/-- A grant with an extent to order is a credit taken, an order handed over and the job rewritten (R146, R154). -/
theorem grantRestore_of_pending {x : Extent} (hx : j.extents.find? (fun x => x.status = .pending) = some x) :
    ∃ s1 b, s1 = setCredit srv { credit s srv with restore := (credit s srv).restore + 1, free := (credit s srv).free - 1 } s
      ∧ b = copyOrder s1 id j x ∧ grantRestore srv id j s =
        setRestoreJob id { j with extents := orderFirst (link s srv).counter j.extents } (issue srv b s1).1 := by
  refine ⟨_, _, rfl, rfl, ?_⟩
  rw [grantRestore, hx]
  rfl

theorem orderFirst_none {num : Nat} {l : List Extent} (h : l.find? (fun x => x.status = .pending) = none) : orderFirst num l = l := by
  induction l with
  | nil => rfl
  | cons x r ih =>
    rw [List.find?_eq_none] at h
    have hx : ¬x.status = .pending := fun hp => h x List.mem_cons_self (decide_eq_true hp)
    rw [orderFirst, if_neg hx, ih (List.find?_eq_none.2 fun y hy => h y (List.mem_cons_of_mem _ hy))]

theorem orderFirst_split {num : Nat} {pre post : List Extent} {x : Extent} (hx : x.status = .pending)
    (hpre : ∀ y ∈ pre, y.status ≠ .pending) :
    orderFirst num (pre ++ x :: post) = pre ++ { x with status := .ordered, order := some num } :: post := by
  induction pre with
  | nil => exact if_pos hx
  | cons y r ih =>
    rw [List.cons_append, orderFirst, if_neg (hpre y List.mem_cons_self), ih fun z hz => hpre z (List.mem_cons_of_mem _ hz)]
    rfl

theorem grantRestore_of_none (hx : j.extents.find? (fun x => x.status = .pending) = none) : grantRestore srv id j s = s := by
  rw [grantRestore, hx]

theorem restoreJob_grantRestore (hj : restoreJob s id = some j) (k : Nat) : restoreJob (grantRestore srv id j s) k =
    if id = k then some { j with extents := orderFirst (link s srv).counter j.extents } else restoreJob s k := by
  cases hx : j.extents.find? (fun x => x.status = .pending) with
  | none =>
    rw [grantRestore_of_none hx, orderFirst_none hx]
    split
    · rename_i hk
      rw [← hk]
      exact hj
    · rfl
  | some x =>
    obtain ⟨s1, b, rfl, -, heq⟩ := grantRestore_of_pending (srv := srv) (id := id) (s := s) hx
    rw [heq, restoreJob_setRestoreJob]
    rfl

theorem credit_grantRestore {x : Extent} (hx : j.extents.find? (fun x => x.status = .pending) = some x) (k : Nat) :
    credit (grantRestore srv id j s) k = if srv = k then
      { credit s srv with restore := (credit s srv).restore + 1, free := (credit s srv).free - 1 } else credit s k := by
  obtain ⟨s1, b, rfl, -, heq⟩ := grantRestore_of_pending (srv := srv) (id := id) (s := s) hx
  rw [heq]
  exact credit_setCredit _ _ _ _

/-- The COPY order is in flight under the number that the extent carries (R153, R154). -/
theorem grantRestore_orders {x : Extent} (hx : j.extents.find? (fun x => x.status = .pending) = some x) :
    ⟨(link s srv).counter, .copy⟩ ∈ (link (grantRestore srv id j s) srv).orders := by
  obtain ⟨s1, b, rfl, rfl, heq⟩ := grantRestore_of_pending (srv := srv) (id := id) (s := s) hx
  rw [heq]
  exact (issue_orders srv _ (setCredit srv _ s)).1

theorem grantRestore_groups (k : Nat) : (credit (grantRestore srv id j s) k).groups = (credit s k).groups := by
  cases hx : j.extents.find? (fun x => x.status = .pending) with
  | none => rw [grantRestore_of_none hx]
  | some x =>
    rw [credit_grantRestore hx]
    split
    · rename_i hk
      rw [hk]
    · rfl

theorem grantRestore_dc (srv id : Nat) (j : RestoreJob) (s : State) : (grantRestore srv id j s).dc = s.dc := by
  unfold grantRestore
  split <;> rfl

end

/-! ### What presenting the candidates leaves -/

theorem presentAll_credit (s : State) (k : Nat) : (credit (presentAll s) k).free = (credit s k).free
    ∧ (credit (presentAll s) k).restore = (credit s k).restore := by
  refine foldl_keeps (f := fun s srv => present srv s)
    (P := fun u => (credit u k).free = (credit s k).free ∧ (credit u k).restore = (credit s k).restore) (fun u i h => ?_) _ ⟨rfl, rfl⟩
  rw [present, credit_setCredit]
  split
  · rename_i hi
    rw [hi]
    exact h
  · exact h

########

WORK REQUEST -
Which lines above contain the word "extents"? Copy each of them.

SOLUTION FOR THIS PROBLEM -
theorem grantRestore_of_pending {x : Extent} (hx : j.extents.find? (fun x => x.status = .pending) = some x) :
        setRestoreJob id { j with extents := orderFirst (link s srv).counter j.extents } (issue srv b s1).1 := by
theorem grantRestore_of_none (hx : j.extents.find? (fun x => x.status = .pending) = none) : grantRestore srv id j s = s := by
    if id = k then some { j with extents := orderFirst (link s srv).counter j.extents } else restoreJob s k := by
  cases hx : j.extents.find? (fun x => x.status = .pending) with
theorem credit_grantRestore {x : Extent} (hx : j.extents.find? (fun x => x.status = .pending) = some x) (k : Nat) :
theorem grantRestore_orders {x : Extent} (hx : j.extents.find? (fun x => x.status = .pending) = some x) :
  cases hx : j.extents.find? (fun x => x.status = .pending) with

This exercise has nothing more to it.